14CAA __imp_g_param_spec_pool_free
14CAA g_param_spec_pool_free
15354 __imp_g_param_spec_types // Only the __imp_ version
14252 __imp_g_param_spec_char
14252 g_param_spec_char
...

We still don't fully understand why the library is being compiled this way, though the theory is that it has to do with the fact that g_param_spec_types is a constant and that all of the other symbols are functions. We also don't know exactly why it works with the #[link] attribute and not when linking via rustc flags like system-deps does, since they are supposed to be equally valid. Maybe this is a bug of rust compiler codegen, the original RCF for linking libraries with MSVC says this may be a flaw of the implementation. We will also ask on the relevant issues about this behaviour and if we can do something to make it work. This issue seems to be related.

Add the __imp_ prefix on Windows

A workaround that we found was that we could use the #[link_name] attribute to change the linking name on Windows to have the __imp_ prefix, since this seem what the #[link] attribute does.

extern "C" {
    #[cfg_attr(target_os = "windows", link_name = "__imp_g_param_spec_types")]
    pub static g_param_spec_types: *const GType;
}

Now it links correctly and it build again, but there are fails on the tests. We suspect that the #[link] attribute is doing more than just setting this prefix and that there are some pointer issues underneath.

---- param_spec::tests::test_param_spec_builder_flags stdout ----
thread 'param_spec::tests::test_param_spec_builder_flags' panicked at glib\src\param_spec.rs:2338:14:
called `Result::unwrap()` on an `Err` value: ParamSpec { inner: Shared { inner: 0x233d13a37c0 } }

---- param_spec::tests::test_param_spec_string stdout ----
thread 'param_spec::tests::test_param_spec_string' panicked at glib\src\param_spec.rs:2301:9:
assertion `left == right` failed
  left: GParamString
 right: <invalid>

Since this was already a hacky solution and the proper way of fixing it would be to know the underlying issue on why this symbol is not being linked properly, we decided to move to another method.
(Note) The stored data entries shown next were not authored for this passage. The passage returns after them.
-- ==== Sys2Proof/Machine/Contexts.lean ====
section
/-! DEFINITION. Contexts.lean: weight blocks, builds, repairs, the library and the context commands (R182-R219), with the
meanings of BUILD_VERIFY_COMPLETE and BUILD_STALL; the command writes call `ctxCommand`. -/

namespace Sys2Proof.Machine

/-! ### Blocks (R193-R196, R201) -/

/-- The peer port that a source's blocks come in by; none for the control node (R197). -/
def portOf (source : Nat) (d : Bytes) : Option Nat := if source = 1 then some (fieldAt d 10 1 % 4) else none

/-- The slot of a context receives blocks of a triple from a peer port, or from the control node: BUILDING from that source, or
a repair that waits for a block (R197, R201, R213). -/
def takesBlock (c : Ctx) (model stage copy block : Nat) (port : Option Nat) (b : Bool) : Bool :=
  let x := c.slot b
  c.model == model && c.stage == stage && x.copyId == copy
    && (x.state == .building && x.source != 2 && portOf x.source x.desc == port && (x.total == 0 || decide (block < x.total))
      || x.repairing.contains block && x.repairPort == port)

/-- Every block of the image has arrived. -/
def allBlocks (x : CopySlot) : Bool := x.total != 0 && (List.range x.total).all fun i => blockAt x.blocks i != []

/-- An image refused (R196): the build ends. -/
def refuseImage (s : State) (n : Nat) (b : Bool) (cause : Nat) : State :=
  let x := (getCtx s n).slot b
  let s := s.raise 0x5010 0xFF (ctxData n b x.copyId ++ leBytes 1 cause)
  clearSlot (buildFailed s n b 1) n b

/-- The pinned records of a copy written to their places (R190). -/
def writePins (s : State) (x : CopySlot) (pins : List Pin) : State :=
  let es := imgEntries x.blocks
  pins.foldl (fun s p =>
    match es.find? fun e => e.operand == p.operand with
    | none => s
    | some e =>
      let i := (p.rowTile * e.chunks + p.chunk) * fmtTrits e.format + p.trit
      let r := imageRead x.blocks (e.offset + i * recordBytes) recordBytes
      storeMem s (shelfBase p.pair + p.place * recordBytes) r) s

/-- Places and HBM3E space taken from the allotments once the directory is known (R189, R190). -/
def takeSpace (s : State) (n : Nat) (b : Bool) : State :=
  let x := (getCtx s n).slot b
  if !x.pins.isEmpty || x.spilled != 0 || x.hbmUsed != 0 then s else
  let t := takeImage s x.desc x.blocks
  if fieldAt x.desc 16 8 < t.hbm then clearSlot (buildFailed s n b 5) n b
  else
    let s := modSlot s n b fun x => { x with pins := t.pins, spilled := t.spilled, hbmUsed := t.hbm }
    if t.spilled = 0 then s else s.raise 0x5013 0xFF (ctxData n b x.copyId ++ leBytes 4 t.spilled)

/-- A build after a block has arrived: header and directory checked, space taken, and VERIFYING after the last block
(R194-R196, R199). -/
def settleBuild (s : State) (n : Nat) (b : Bool) : State :=
  let c := getCtx s n
  let x := c.slot b
  if x.state ≠ .building ∨ blockAt x.blocks 0 = [] then s else
  match imageCause s c.model c.stage x.copyId x.blocks with
  | some cause => refuseImage s n b cause
  | none =>
    let total := imgBlocks x.blocks
    let s := modSlot s n b fun x => { x with total := total, blocks := x.blocks.filter fun k => k.1 < total }
    if !dirArrived x.blocks then s else
    let s := takeSpace s n b
    let x := (getCtx s n).slot b
    if x.state = .building ∧ allBlocks x then
      writePins (modSlot s n b fun x => { x with state := .verifying }) x x.pins
    else s

/-- HBM3E traffic of builds, library copies and repairs: the remote share of the stack that holds the block (R198, R236, R254;
log entry 109). -/
def countBlock (s : State) (model stage copy block : Nat) : State :=
  s.add (fam 0x4010_03 (Config.imageStack model stage copy block).val) 4096

/-- A block for the slot of a context: kept when it is new. -/
def blockInto (s : State) (n : Nat) (b : Bool) (block : Nat) (data : Bytes) : State :=
  let x := (getCtx s n).slot b
  if blockAt x.blocks block ≠ [] then s else
  let s := countBlock s (getCtx s n).model (getCtx s n).stage x.copyId block
  let s := modSlot s n b fun x =>
    { x with blocks := putBlock x.blocks block (data ++ List.replicate (4096 - data.length) 0#8), gainAt := s.up,
             repairing := x.repairing.filter (· != block) }
  settleBuild s n b

/-- Blocks for the library (R202). -/
def libraryUsed (s : State) : Nat := s.library.foldl (fun a e => a + 4096 * e.total) 0

/-- The library's bytes on the stacks in service, an eighth each (R202, R504; log entry 112). -/
def libraryRoom (s : State) : Nat := libraryBytes s * stacksUp s / 8

/-- A block for a STORE in progress from its source, and whether it is taken; an image larger than the room left ends the STORE
(log entry 111). -/
def libBlock (s : State) (model stage copy block : Nat) (port : Option Nat) (data : Bytes) : Bool × State :=
  match s.library.find? fun e => e.model == model && e.stage == stage && e.copyId == copy && portOf e.source e.desc == port with
  | none => (false, s)
  | some e =>
    if e.total ≠ 0 ∧ e.total ≤ block then (false, s)
    else if blockAt e.blocks block ≠ [] then (true, s)
    else
      let bs := putBlock e.blocks block data
      let total := if blockAt bs 0 = [] then 0 else max (imgBlocks bs) 1
      let others := s.library.filter fun q => q != e
      if libraryRoom s < 4096 * (others.foldl (fun a q => a + q.total) 0 + total) then (false, { s with library := others })
      else
        let bs := if total = 0 then bs else bs.filter fun k => k.1 < total
        let s := countBlock s model stage copy block
        (true, { s with library := s.library.map fun q => if q = e then { e with blocks := bs, total := total } else q })

/-- The peer ports that a block of a triple goes on to, when it has come in by a port of its pipeline (R201). -/
def downPorts (s : State) (model stage copy : Nat) (port : Option Nat) : Nat :=
  s.contexts.foldl (fun m c =>
    if c.2.model ≠ model ∨ c.2.stage ≠ stage then m else
    c.2.pipes.foldl (fun m p => if p.copy = copy ∧ p.up = port then m ||| p.down else m) m) 0

/-- A block forwarded along the weight pipeline of every build of its triple (R201, R466). -/
def forwardBlock (s : State) (model stage copy block : Nat) (port : Option Nat) (data : Bytes) : State :=
  let mask := downPorts s model stage copy port
  (List.finRange 4).foldl (fun s (p : PeerPort) =>
    if !mask.testBit p.val then s else
    peerSend s p
      { type := 0x40, flags := 0, srcOrd := myOrdinal s, destOrd := s.num (fam 0xA010_05 p.val) % 256, hops := 1,
        channel := 3, seq := 0, ackSeq := 0, ringId := ringId s, creditField := 0,
        record := leBytes 4 model ++ leBytes 1 stage ++ leBytes 1 0 ++ leBytes 4 block, payload := leBytes 4 copy ++ data }) s

/-- The jigs that wait for a block of an operand homed NODE (R411): block `block` of the image of the task's copy. -/
def nodeJigs (s : State) (model stage copy block : Nat) : List JigRun :=
  s.jigs.filter fun j => !j.ended && j.reading != 0 && (match findTask s (jigTask s j), jigOperand s j with
    | some t, some e =>
      let c := getCtx s t.context
      let sh := jigShape j.entries
      c.model == model && c.stage == stage && t.copy == copy && sh.remote && decide (4 ≤ sh.stack)
        && (match jigAddr s sh (2 ^ 64) j.next with
          | .ok a => (blockSpan (e.offset + a) sh.len)[j.got.length / 4096]? == some block
          | .error _ => false)
    | _, _ => false)

/-- A weight block (R193) from a peer port, or from the control node: true where some build, repair, library entry or jig
takes it. -/
def receiveBlock (s : State) (model stage copy block : Nat) (port : Option Nat) (data : Bytes) : Bool × State :=
  let hits := (s.contexts.map fun c => [false, true].filterMap fun b =>
    if takesBlock c.2 model stage copy block port b then some (c.1, b) else none).flatten
  let s1 := hits.foldl (fun s h => blockInto s h.1 h.2 block data) s
  let js := if port.isNone then nodeJigs s model stage copy block else []
  let s2 := js.foldl (fun s j => jigReceive s j data) s1
  let (took, s3) := libBlock s2 model stage copy block port data
  (took || !hits.isEmpty || !js.isEmpty, s3)

/-! ### Verification (R199, R211, R213) -/

/-- The check of one item of an operand: 0 passed, 2 a record failed, 3 a stored tile refused. -/
def verifyItem (s : State) (n : Nat) (x : CopySlot) (e : OpEntry) (i : Nat) : Nat :=
  let p := e.position i
  let id : RecId := { context := n, copy := x.copyId, operand := e.operand, format := e.format, rowTile := p.1,
                      chunk := p.2.1, trit := p.2.2 }
  let d := imageRead x.blocks (e.offset + i * e.itemBytes) e.itemBytes
  if e.form = 0 then (if recordOk (s.num 0x3000_04) id d && girdleOk d then 0 else 2)
  else match convertTile (s.num 0x3000_04) id 512 128 d with
    | .ok _ => 0
    | .error _ => 3

/-- The cause of R210 that a copy's verification meets; 0 for none. `only`: the items to check. Where a record fails and a stored
tile is refused in one copy the manual gives no order: cause 2 (DESIGN CHOICE, log entry 139). -/
def verifyCopy (s : State) (n : Nat) (x : CopySlot) (only : OpEntry → Nat → Bool) : Nat :=
  let rs := ((imgEntries x.blocks).map fun e => ((List.range e.items).filter (only e)).map fun i => verifyItem s n x e i).flatten
  if rs.contains 2 then 2 else if rs.contains 3 then 3 else 0

/-- Requests that waited for a repair of a copy go on (R213). -/
def releaseWaiting (s : State) (n : Nat) (copy : Nat) : State :=
  (s.requests.filter fun r => r.context == n && r.damagedAt.isSome && (r.copyFor r.nextIndex == copy || !r.wasReplayed)).foldl
    (fun s r => awaitAdmission s r.jsn fun r => { r with damagedAt := none }) s

/-- The verification of a build ends. -/
def endBuild (s : State) (n : Nat) (b : Bool) : State :=
  let c := getCtx s n
  let x := c.slot b
  let cause := verifyCopy s n x fun _ _ => true
  if cause ≠ 0 then clearSlot (buildFailed s n b cause) n b
  else
    let wanted := s.needed.contains (c.model, c.stage, x.copyId)
    let s := modSlot s n b fun x => { x with state := if wanted then .draining else .complete }
    settleCtx (pruneNeeded (s.raise 0x5011 0xFF (ctxData n b x.copyId))) n

/-- The verification of a repair ends: the damaged flag cleared, the records of its blocks written again to their places. What a
verification that fails leaves the manual does not say: the blocks that came are dropped, the copy stays damaged and nothing
is raised (DESIGN CHOICE, log entry 141). -/
def endRepair (s : State) (n : Nat) (b : Bool) : State :=
  let x := (getCtx s n).slot b
  let hit := fun (e : OpEntry) (i : Nat) => (e.itemBlocks i).any x.damaged.contains
  if verifyCopy s n x hit ≠ 0 then
    modSlot s n b fun x => { x with blocks := x.blocks.filter fun k => !x.damaged.contains k.1 }
  else
    let pins := x.pins.filter fun p => (pinBlocks x p).any x.damaged.contains
    let s := writePins s x pins
    let s := modSlot s n b fun x => { x with damaged := [], repairing := [] }
    releaseWaiting (s.raise 0x5017 0xFF (ctxData n b x.copyId)) n x.copyId

/-- BUILD_VERIFY_COMPLETE (R199, R213): the checks of a copy in VERIFYING, or of a repair whose blocks have all come. -/
def execBuildVerifyComplete (context : BitVec 12) (slot : Bool) (s : State) : Host.Outcome State Fault Refusal :=
  let x := (getCtx s context.toNat).slot slot
  if x.state = .verifying then .next (endBuild s context.toNat slot)
  else if !x.damaged.isEmpty && x.repairing.isEmpty && x.damaged.all (fun k => blockAt x.blocks k != []) then
    .next (endRepair s context.toNat slot)
  else .next s

/-- BUILD_STALL (R200): no block gained for 5000h.06 frames. -/
def execBuildStall (context : BitVec 12) (slot : Bool) (s : State) : Host.Outcome State Fault Refusal :=
  let x := (getCtx s context.toNat).slot slot
  if x.state = .building ∧ s.num 0x5000_06 * frameTicks ≤ s.since x.gainAt then
    .next (modSlot (buildFailed s context.toNat slot 4) context.toNat slot fun x => { x with state := .stopped })
  else .next s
Generate the link attribute on windows

Another option (the one that was first proposed on this PR) was to create a custom build.rs script for gobject-sys that only added the necessary #[link] attribute to g_param_spec_types on Windows. It also allowed for customization of the name of the linked library with an alias varaible on the pkg-config files. This removed the issue of passing down environment variables or rustc flags to dependencies and did not break the current behaviour.

However, as noted by @sdroege, the code generation paired with include! would break the meson cargo subproject support at this time.

Proposed solution

  • Remove generated #[link] attributes by gir, since they don't seem to serve any purpose when we are already linking with system-deps and they make alternate linking difficult.
  • Manually remove other #[link] attributes.
  • Move g_param_spec_types extern definition from glib to gobject-sys and create wrapper function. It seems more sensible and clean to have the direct calls to the C library in the -sys package, though this is not required for this solution to work.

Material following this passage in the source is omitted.